## Exercise description
Only the lines below between the ones containing "def State.spareRows (s" and "def State.spareCores (s", inclusive, are to be reproduced, each exactly as it stands.
'''
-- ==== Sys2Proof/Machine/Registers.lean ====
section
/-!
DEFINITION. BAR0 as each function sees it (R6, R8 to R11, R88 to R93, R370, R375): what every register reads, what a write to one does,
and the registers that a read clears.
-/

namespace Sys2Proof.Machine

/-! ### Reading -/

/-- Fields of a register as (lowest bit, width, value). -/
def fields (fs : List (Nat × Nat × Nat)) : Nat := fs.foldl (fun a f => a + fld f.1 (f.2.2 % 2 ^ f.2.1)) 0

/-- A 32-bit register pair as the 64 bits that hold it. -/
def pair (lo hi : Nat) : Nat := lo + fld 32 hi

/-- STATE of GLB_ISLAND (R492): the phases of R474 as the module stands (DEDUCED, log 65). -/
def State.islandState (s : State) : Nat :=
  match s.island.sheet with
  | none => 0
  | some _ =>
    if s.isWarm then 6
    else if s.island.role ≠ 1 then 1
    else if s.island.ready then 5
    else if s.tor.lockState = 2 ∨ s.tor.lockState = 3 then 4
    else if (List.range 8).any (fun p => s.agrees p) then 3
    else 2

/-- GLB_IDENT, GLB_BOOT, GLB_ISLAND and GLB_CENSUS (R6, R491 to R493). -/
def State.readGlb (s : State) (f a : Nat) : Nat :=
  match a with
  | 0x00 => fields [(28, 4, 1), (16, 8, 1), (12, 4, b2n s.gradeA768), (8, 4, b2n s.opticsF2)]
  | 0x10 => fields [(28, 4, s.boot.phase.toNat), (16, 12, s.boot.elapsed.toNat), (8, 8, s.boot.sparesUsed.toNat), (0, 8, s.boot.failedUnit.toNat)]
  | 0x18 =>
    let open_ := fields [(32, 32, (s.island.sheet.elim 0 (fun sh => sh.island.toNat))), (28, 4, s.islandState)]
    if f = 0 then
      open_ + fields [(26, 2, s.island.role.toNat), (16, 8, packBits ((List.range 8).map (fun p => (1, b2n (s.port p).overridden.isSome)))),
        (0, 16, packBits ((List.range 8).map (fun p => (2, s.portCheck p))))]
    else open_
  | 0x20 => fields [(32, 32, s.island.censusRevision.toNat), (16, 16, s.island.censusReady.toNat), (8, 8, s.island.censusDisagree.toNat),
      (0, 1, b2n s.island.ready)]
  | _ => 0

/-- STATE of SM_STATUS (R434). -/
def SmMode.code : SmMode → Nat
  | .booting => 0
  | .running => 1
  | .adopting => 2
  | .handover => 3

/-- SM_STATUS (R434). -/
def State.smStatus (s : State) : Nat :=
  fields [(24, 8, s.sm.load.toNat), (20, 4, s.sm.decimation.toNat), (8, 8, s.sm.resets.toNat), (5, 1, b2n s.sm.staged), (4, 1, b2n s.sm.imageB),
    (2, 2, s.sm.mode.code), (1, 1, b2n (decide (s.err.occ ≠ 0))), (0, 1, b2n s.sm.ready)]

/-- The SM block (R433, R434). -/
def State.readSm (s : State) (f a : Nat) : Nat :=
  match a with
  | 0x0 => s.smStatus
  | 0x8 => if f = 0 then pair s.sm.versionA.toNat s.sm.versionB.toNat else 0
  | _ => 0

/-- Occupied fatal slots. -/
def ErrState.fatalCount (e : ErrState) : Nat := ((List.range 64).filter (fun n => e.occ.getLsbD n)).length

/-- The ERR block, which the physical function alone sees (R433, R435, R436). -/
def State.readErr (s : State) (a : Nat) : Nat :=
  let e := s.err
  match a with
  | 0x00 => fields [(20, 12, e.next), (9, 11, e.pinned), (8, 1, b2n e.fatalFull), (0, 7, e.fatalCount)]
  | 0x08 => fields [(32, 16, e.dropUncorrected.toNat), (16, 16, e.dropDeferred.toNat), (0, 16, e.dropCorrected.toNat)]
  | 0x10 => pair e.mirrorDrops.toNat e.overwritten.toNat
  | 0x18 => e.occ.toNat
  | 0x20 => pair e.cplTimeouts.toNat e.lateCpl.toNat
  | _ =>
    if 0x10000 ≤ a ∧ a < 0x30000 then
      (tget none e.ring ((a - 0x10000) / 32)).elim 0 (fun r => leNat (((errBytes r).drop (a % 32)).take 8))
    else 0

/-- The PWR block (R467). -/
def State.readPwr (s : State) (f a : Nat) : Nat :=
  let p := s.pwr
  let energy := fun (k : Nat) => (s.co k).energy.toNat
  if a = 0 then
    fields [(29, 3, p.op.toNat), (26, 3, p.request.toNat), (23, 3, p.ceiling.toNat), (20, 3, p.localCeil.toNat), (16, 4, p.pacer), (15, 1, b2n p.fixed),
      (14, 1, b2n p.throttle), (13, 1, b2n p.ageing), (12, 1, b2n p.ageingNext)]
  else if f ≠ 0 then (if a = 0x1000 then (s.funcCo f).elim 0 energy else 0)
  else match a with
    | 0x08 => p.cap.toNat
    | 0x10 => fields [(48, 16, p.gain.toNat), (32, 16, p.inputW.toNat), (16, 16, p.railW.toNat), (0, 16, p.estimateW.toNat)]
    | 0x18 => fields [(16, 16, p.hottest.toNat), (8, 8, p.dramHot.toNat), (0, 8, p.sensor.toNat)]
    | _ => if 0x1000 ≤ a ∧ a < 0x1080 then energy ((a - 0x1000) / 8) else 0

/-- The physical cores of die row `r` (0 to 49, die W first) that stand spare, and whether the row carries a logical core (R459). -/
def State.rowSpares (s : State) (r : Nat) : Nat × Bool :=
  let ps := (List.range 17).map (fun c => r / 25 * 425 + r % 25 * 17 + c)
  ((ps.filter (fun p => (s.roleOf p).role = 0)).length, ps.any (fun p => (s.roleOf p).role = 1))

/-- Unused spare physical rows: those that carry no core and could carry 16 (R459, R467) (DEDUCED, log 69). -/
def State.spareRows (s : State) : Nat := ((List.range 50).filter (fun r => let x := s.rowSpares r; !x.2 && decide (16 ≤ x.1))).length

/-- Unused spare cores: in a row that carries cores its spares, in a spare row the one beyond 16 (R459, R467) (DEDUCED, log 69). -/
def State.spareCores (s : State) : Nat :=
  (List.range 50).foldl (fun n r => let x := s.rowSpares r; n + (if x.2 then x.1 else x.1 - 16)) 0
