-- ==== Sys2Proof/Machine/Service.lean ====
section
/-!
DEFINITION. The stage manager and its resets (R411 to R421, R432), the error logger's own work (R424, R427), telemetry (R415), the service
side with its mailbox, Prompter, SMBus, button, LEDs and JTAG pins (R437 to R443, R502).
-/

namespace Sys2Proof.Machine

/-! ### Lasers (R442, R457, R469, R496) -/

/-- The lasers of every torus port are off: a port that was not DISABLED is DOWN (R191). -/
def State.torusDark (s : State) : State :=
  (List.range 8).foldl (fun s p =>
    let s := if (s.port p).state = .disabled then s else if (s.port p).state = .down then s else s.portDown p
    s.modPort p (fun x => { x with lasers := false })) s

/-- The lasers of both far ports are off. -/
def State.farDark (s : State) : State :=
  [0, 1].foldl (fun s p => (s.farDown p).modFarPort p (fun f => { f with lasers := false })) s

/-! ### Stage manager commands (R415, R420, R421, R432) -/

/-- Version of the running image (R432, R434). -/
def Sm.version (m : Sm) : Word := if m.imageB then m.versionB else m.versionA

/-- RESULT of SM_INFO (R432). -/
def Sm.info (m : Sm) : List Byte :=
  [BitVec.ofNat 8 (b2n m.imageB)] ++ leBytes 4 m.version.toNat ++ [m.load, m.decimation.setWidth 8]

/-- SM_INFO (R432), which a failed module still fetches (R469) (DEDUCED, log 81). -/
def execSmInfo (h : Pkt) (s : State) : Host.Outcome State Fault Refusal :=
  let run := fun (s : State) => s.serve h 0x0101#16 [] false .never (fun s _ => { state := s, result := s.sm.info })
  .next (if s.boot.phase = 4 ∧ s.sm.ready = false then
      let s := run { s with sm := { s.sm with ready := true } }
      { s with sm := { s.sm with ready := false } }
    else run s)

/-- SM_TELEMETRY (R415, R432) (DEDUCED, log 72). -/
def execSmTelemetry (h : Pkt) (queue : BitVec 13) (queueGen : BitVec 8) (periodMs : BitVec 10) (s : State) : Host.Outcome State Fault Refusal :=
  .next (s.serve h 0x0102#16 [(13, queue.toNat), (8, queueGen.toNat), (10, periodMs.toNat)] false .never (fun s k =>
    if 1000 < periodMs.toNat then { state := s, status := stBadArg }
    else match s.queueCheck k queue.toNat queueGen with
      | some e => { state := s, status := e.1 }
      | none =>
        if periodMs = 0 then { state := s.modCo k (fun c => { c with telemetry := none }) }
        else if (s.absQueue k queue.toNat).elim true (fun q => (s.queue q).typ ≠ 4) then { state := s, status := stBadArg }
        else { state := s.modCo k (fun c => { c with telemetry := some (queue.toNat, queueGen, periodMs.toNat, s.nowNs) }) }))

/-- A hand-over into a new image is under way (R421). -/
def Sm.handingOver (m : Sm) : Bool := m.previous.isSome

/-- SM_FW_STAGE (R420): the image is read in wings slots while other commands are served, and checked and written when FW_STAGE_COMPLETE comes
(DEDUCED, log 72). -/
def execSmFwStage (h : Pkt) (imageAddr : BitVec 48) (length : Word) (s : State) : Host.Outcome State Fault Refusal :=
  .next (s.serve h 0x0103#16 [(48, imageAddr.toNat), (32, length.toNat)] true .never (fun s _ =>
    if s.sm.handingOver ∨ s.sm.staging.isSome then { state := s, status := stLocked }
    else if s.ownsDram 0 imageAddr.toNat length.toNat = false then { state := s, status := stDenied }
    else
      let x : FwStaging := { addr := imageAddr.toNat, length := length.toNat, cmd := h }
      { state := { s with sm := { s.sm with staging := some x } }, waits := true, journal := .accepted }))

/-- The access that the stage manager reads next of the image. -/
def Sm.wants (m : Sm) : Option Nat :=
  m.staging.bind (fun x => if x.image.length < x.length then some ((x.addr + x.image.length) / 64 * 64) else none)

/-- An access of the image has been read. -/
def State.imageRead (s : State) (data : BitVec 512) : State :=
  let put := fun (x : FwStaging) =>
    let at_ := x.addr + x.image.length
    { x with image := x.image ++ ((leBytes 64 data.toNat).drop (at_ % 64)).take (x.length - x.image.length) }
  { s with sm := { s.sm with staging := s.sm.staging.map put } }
'''
## Task solution
def State.spareRows (s : State) : Nat := ((List.range 50).filter (fun r => let x := s.rowSpares r; !x.2 && decide (16 ≤ x.1))).length

/-- Unused spare cores: in a row that carries cores its spares, in a spare row the one beyond 16 (R459, R467) (DEDUCED, log 69). -/
def State.spareCores (s : State) : Nat :=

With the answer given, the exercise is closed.